(What you will do) Two lines in the data below mark the range: the one with "end JobErrors" and the one with "theorem State.haltModule_spec (r". Return both, along with every line between them, exactly.

[Records provided Boundary: Start]

/-- An earlier one tears the job down and rolls it back. -/
theorem State.ueJob_rolled (hx : s.ctx? ctx = some x) (hst : x.state ≠ .faulted) (hgoal : s.errorGoal x = some k) (cls : Nat)
    (hfew : k.rollbacks < 2) : ∃ (u : State) (y : Ctx), s.ueJob r cls ctx = (u.rollback ctx y { k with rollbacks := k.rollbacks + 1 }).refresh ctx
      ∧ u.ctx? ctx = some y ∧ y.state = .faulted ∧ y.ops = [] ∧ y.colls = [] := by
  have hcount : ¬ 3 ≤ k.blamed.rollbacks := by simp only [Kept.blamed]; omega
  have hblamed : k.blamed = { k with rollbacks := k.rollbacks + 1 } := by
    rw [Kept.blamed, min_eq_right (by omega)]
  obtain ⟨y, hy, hstate, -, hops, hcolls⟩ := State.exists_ctx_of_outline
    (State.outline_teardown (State.ctx?_blamed r hx k cls 3) 0x0B ((r.reader.map (fun d => d.2.1)).getD 0))
  refine ⟨_, y, ?_, hy, hstate, List.length_eq_zero_iff.mp hops, hcolls⟩
  rw [State.ueJob_of_goal r hx hst hgoal, if_neg hcount, State.tornDown, hy, hblamed]

end JobErrors

/-! ### A halt (R426) -/

section Halt
variable (s : State)

/-- The module on its way to a halt: its record, EVENTS[2], the logbook committed. -/
def State.halting (s : State) (r : ErrRec) : State := ((s.putError { r with cls := 0x05, action := 5 }).countEvent 2).commitLogbook

theorem State.haltModule_eq (r : ErrRec) : s.haltModule r
    = { (s.halting r).downAll.stopAll with errs := { (s.halting r).downAll.stopAll.errs with halted := true } } := by
  unfold State.haltModule State.halting
  rfl

/-- A halted module: no work, no service, every port down. -/
theorem State.haltModule_spec (r : ErrRec) : (s.haltModule r).errs.halted = true ∧ (s.haltModule r).tiles = []
    ∧ (s.haltModule r).live = false ∧ ∀ i < 36, ((s.haltModule r).port i).state = .down := by
  have hdown := fun i (hi : i < 36) => (s.halting r).state_downAll hi
  rw [State.haltModule_eq]
  generalize (s.halting r).downAll = u at *
  exact ⟨rfl, rfl, by simp [State.live], hdown⟩

end Halt

end Sys2Proof.Machine

/-! SUPPORT. Errors by the place they are found in (Table 14.3), the patrol scrub, the close of a window. -/

namespace Sys2Proof.Machine

section Detected
variable {s : State} {r : ErrorReport} {ctx : Nat} {x : Ctx}

theorem exec_errorDetected (hl : s.live = true) (r : ErrorReport) : exec (.errorDetected r) s = .next (s.detect r) :=
  congrArg Host.Outcome.next (if_pos hl)

theorem ErrorReport.not_corrected (hc : r.corrected = false) : ¬ r.corrected = true := by
  rw [hc]
  exact Bool.false_ne_true

/-! ### Corrected words -/

/-- The corrected words of the window of a second under way. -/
def State.ceNow (s : State) : Tab Nat := if s.errs.ceStart = s.time.now / 1000000000 * 1000000000 then s.errs.ceWindow else []

/-- A corrected word is counted with its unit. -/
def State.ceCounted (s : State) (r : ErrorReport) : State :=
  { s with
    logbook := s.logbook.countUnit false r.source r.unit
    errs := { s.errs with
      ceWindow := Tab.set s.ceNow (r.source * 65536 + r.unit) (Tab.getD s.ceNow (r.source * 65536 + r.unit) 0 + 1)
      ceStart := s.time.now / 1000000000 * 1000000000 } }

theorem State.countCe_eq (s : State) (r : ErrorReport) : s.countCe r
    = if Tab.getD s.ceNow (r.source * 65536 + r.unit) 0 + 1 = 4096 then (s.ceCounted r).putError (r.base s.time.now 0x01 0xFFFF 0xFF 0)
      else s.ceCounted r := rfl

theorem State.getD_ceNow (s : State) (key : Nat) : Tab.getD s.ceNow key 0
    = if s.errs.ceStart = s.time.now / 1000000000 * 1000000000 then Tab.getD s.errs.ceWindow key 0 else 0 := by
  unfold State.ceNow
  split <;> rfl

/-- Counting touches neither the jobs nor the journals, nor halts the module; the unit's count rises by one. -/
theorem State.countCe_spec (s : State) (r : ErrorReport) : (s.countCe r).ctxs = s.ctxs ∧ (s.countCe r).errs.halted = s.errs.halted
    ∧ (s.countCe r).jr = s.jr ∧ Tab.getD (s.countCe r).errs.ceWindow (r.source * 65536 + r.unit) 0
      = Tab.getD s.ceNow (r.source * 65536 + r.unit) 0 + 1 := by
  have hcount : Tab.getD (s.ceCounted r).errs.ceWindow (r.source * 65536 + r.unit) 0 = Tab.getD s.ceNow (r.source * 65536 + r.unit) 0 + 1 :=
    Tab.getD_set_self _ _ _ _
  rw [State.countCe_eq]
  split
  · rw [State.ctxs_putError, State.halted_putError, State.jr_putError, State.ceWindow_putError]
    exact ⟨rfl, rfl, rfl, hcount⟩
  · exact ⟨rfl, rfl, rfl, hcount⟩

/-! ### The error's place -/

/-- An error in a job's state, its home or its way through a datapath is the job's. -/
theorem State.detect_job (hc : r.corrected = false)
    (hp : r.place = .jobState ctx ∨ (∃ e, r.place = .jobHome ctx e) ∨ r.place = .datapath (some ctx)) : s.detect r = s.ueJob r 0x03 ctx := by
  unfold State.detect
  rw [if_neg (r.not_corrected hc)]
  obtain hp | ⟨e, hp⟩ | hp := hp <;> rw [hp]

theorem State.detect_module (hc : r.corrected = false) (hp : r.place = .moduleState ∨ r.place = .datapath none) :
    s.detect r = s.haltModule (r.base s.time.now 0x05 0xFFFF 0xFF 5) := by
  unfold State.detect
  rw [if_neg (r.not_corrected hc)]
  obtain hp | hp := hp <;> rw [hp]

/-- The record of a mirror slot that the twin is to send again. -/
def ErrorReport.lostSlot (r : ErrorReport) (now ctx commit : Nat) : ErrRec :=
  { r.base now 0x07 ctx 0xFF 7 with detail := 1, detail2 := commit }

theorem exec_patrolScrub_live (hl : s.live = true) {pass : ScrubPass} (hd : pass.die.all (fun d => d < 10) = true) :
    exec (.patrolScrub pass) s = .next (match pass.found with
      | some r => (match pass.die with | some d => s.wakeDie d false | none => s).detect { r with reader := none }
      | none => (match pass.die with | some d => s.wakeDie d false | none => s)) :=
  (withUnit_next _ hd).trans (congrArg Host.Outcome.next (if_neg (by simp [hl])))

end Detected

/-- Settles O36: an error is contained by its place; one of a job by the commit it may go back to (`State.errorGoal`), faulted at the third
(`State.ueJob_third`) or rolled back (`State.ueJob_rolled`); a halt is `State.haltModule_spec`; a record leaves jobs and journals and takes
one number (`State.errs_putError`). -/
theorem errorRowsComplete : Obligations.ErrorRowsComplete := by
  unfold Obligations.ErrorRowsComplete
  refine ⟨?corrected, ?reread, ?job, ?partition, ?module, ?ownRecord, ?partnerRecord, ?mirror, ?scrub, ?scrubDie, ?scrubNone, ?close, ?cow⟩
  case corrected =>
    intro r s hl hc
    obtain ⟨hctxs, hhalted, hjr, hcount⟩ := s.countCe_spec r
    exact ⟨s.countCe r, (exec_errorDetected hl r).trans (congrArg _ (if_pos hc)), hctxs, hhalted, hjr,
      hcount.trans (congrArg (· + 1) (s.getD_ceNow _))⟩
  case reread =>
    intro r s hl hc
    refine ⟨fun ctx hp => ⟨?_, State.ctxs_putError _ _⟩, fun hp => ⟨?_, State.ctxs_putError _ _⟩⟩ <;>
      rw [exec_errorDetected hl, State.detect, if_neg (r.not_corrected hc), hp]
  case job =>
    intro r ctx x s hl hc hp hx hst
    rw [exec_errorDetected hl, State.detect_job hc hp]
    refine ⟨fun hno => ?none, fun k hpaired hroom hback hreplay hthird => ?third, fun k hpaired hroom hback hreplay hfew => ?rolled⟩
    case none => rw [State.ueJob_of_no_goal r hx hst (State.errorGoal_eq_none hno)]
    case third =>
      obtain ⟨y, hy⟩ := State.ueJob_third r hx hst (State.errorGoal_eq_some hpaired hroom hback hreplay) 0x03 hthird
      exact ⟨_, y, rfl, hy⟩
    case rolled =>
      obtain ⟨u, y, heq, hy⟩ := State.ueJob_rolled r hx hst (State.errorGoal_eq_some hpaired hroom hback hreplay) 0x03 hfew
      exact ⟨u, y, congrArg _ heq, hy⟩
  case partition =>
    intro r part s hl hc hp
    have hexec : exec (.errorDetected r) s = .next (s.uePart r part) := by
      rw [exec_errorDetected hl, State.detect, if_neg (r.not_corrected hc), hp]
    rw [hexec, State.uePart]
    refine ⟨fun hsome => ?_, fun hnone => ?_⟩
    · cases hkeys : Tab.keys (s.ctxsOf part) with
      | nil => exact absurd (List.map_eq_nil_iff.mp hkeys) hsome
      | cons c cs => rfl
    · rw [hnone]
      exact ⟨_, rfl, s.ctxs_putError _, s.seq_putError _⟩
  case module =>
    intro r s hl hc hp
    exact ⟨_, (exec_errorDetected hl r).trans (congrArg _ (State.detect_module hc hp)), s.haltModule_spec _⟩
  case ownRecord =>
    intro r seq q s hl hc hp hq
    have hexec : exec (.errorDetected r) s = .next (s.ueOwnRecord r seq) := by
      rw [exec_errorDetected hl, State.detect, if_neg (r.not_corrected hc), hp]
    rw [hexec, State.ueOwnRecord, hq]
    refine ⟨fun tw hpaired htwin => ?_, fun hnot => ?_⟩
    · rw [hpaired, htwin]
    · dsimp only
      split
      case h_1 hpaired _ => exact absurd hpaired hnot
      case h_2 => rfl
  case partnerRecord =>
    intro r seq tw s hl hc hp hpaired htwin
    rw [exec_errorDetected hl, State.detect, if_neg (r.not_corrected hc), hp]
    dsimp only
    rw [State.uePartnerRecord, hpaired, htwin]
  case mirror =>
    intro r slot tw ctx commit e s hl hc hp howner hpaired htwin
    refine ⟨s.putError (r.lostSlot s.time.now ctx commit), ?_, s.seq_putError _, s.jr_putError _, s.ctxs_putError _⟩
    rw [exec_errorDetected hl, State.detect, if_neg (r.not_corrected hc), hp]
    dsimp only
    rw [State.ueMirrorSlot, howner]
    dsimp only
    rw [hpaired, htwin, ErrorReport.lostSlot]
  case scrub =>
    intro r s hl
    rw [exec_patrolScrub_live hl rfl, exec_errorDetected hl]
  case scrubDie =>
    intro d s hd hl
    have hdie : (some d).all (fun d => d < 10) = true := decide_eq_true hd
    refine ⟨exec_patrolScrub_live (pass := ⟨some d, none⟩) hl hdie, fun r hawake => ?_⟩
    rw [exec_patrolScrub_live (pass := ⟨some d, some r⟩) hl hdie, exec_errorDetected hawake]
  case scrubNone =>
    intro s
    refine (withUnit_next _ rfl).trans (congrArg Host.Outcome.next ?_)
    exact ite_self s
  case close =>
    intro s hl
    obtain ⟨hseq, hwindow⟩ := s.errs_putErrors (s.errs.window.filter (fun c => decide (c.start + 1000000 ≤ s.time.now)))
    refine ⟨_, congrArg Host.Outcome.next (if_pos hl), ?_, hseq⟩
    exact congrArg (List.filter fun c : Coalesced => !decide (c.start + 1000000 ≤ s.time.now)) hwindow
  case cow =>
    intro r ctx s hl hc hp
    refine ⟨s.ueJob r 0x03 ctx, (exec_errorDetected hl _).trans (congrArg _ (State.detect_job (r := { r with place := .jobState ctx }) hc (.inl rfl))), ?_⟩
    rw [exec_errorDetected hl, State.detect, if_neg (r.not_corrected hc), hp]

[Records provided Boundary: End]

(Answer to this task)
end JobErrors

/-! ### A halt (R426) -/

section Halt
variable (s : State)

/-- The module on its way to a halt: its record, EVENTS[2], the logbook committed. -/
def State.halting (s : State) (r : ErrRec) : State := ((s.putError { r with cls := 0x05, action := 5 }).countEvent 2).commitLogbook

theorem State.haltModule_eq (r : ErrRec) : s.haltModule r
    = { (s.halting r).downAll.stopAll with errs := { (s.halting r).downAll.stopAll.errs with halted := true } } := by
  unfold State.haltModule State.halting
  rfl

/-- A halted module: no work, no service, every port down. -/
theorem State.haltModule_spec (r : ErrRec) : (s.haltModule r).errs.halted = true ∧ (s.haltModule r).tiles = []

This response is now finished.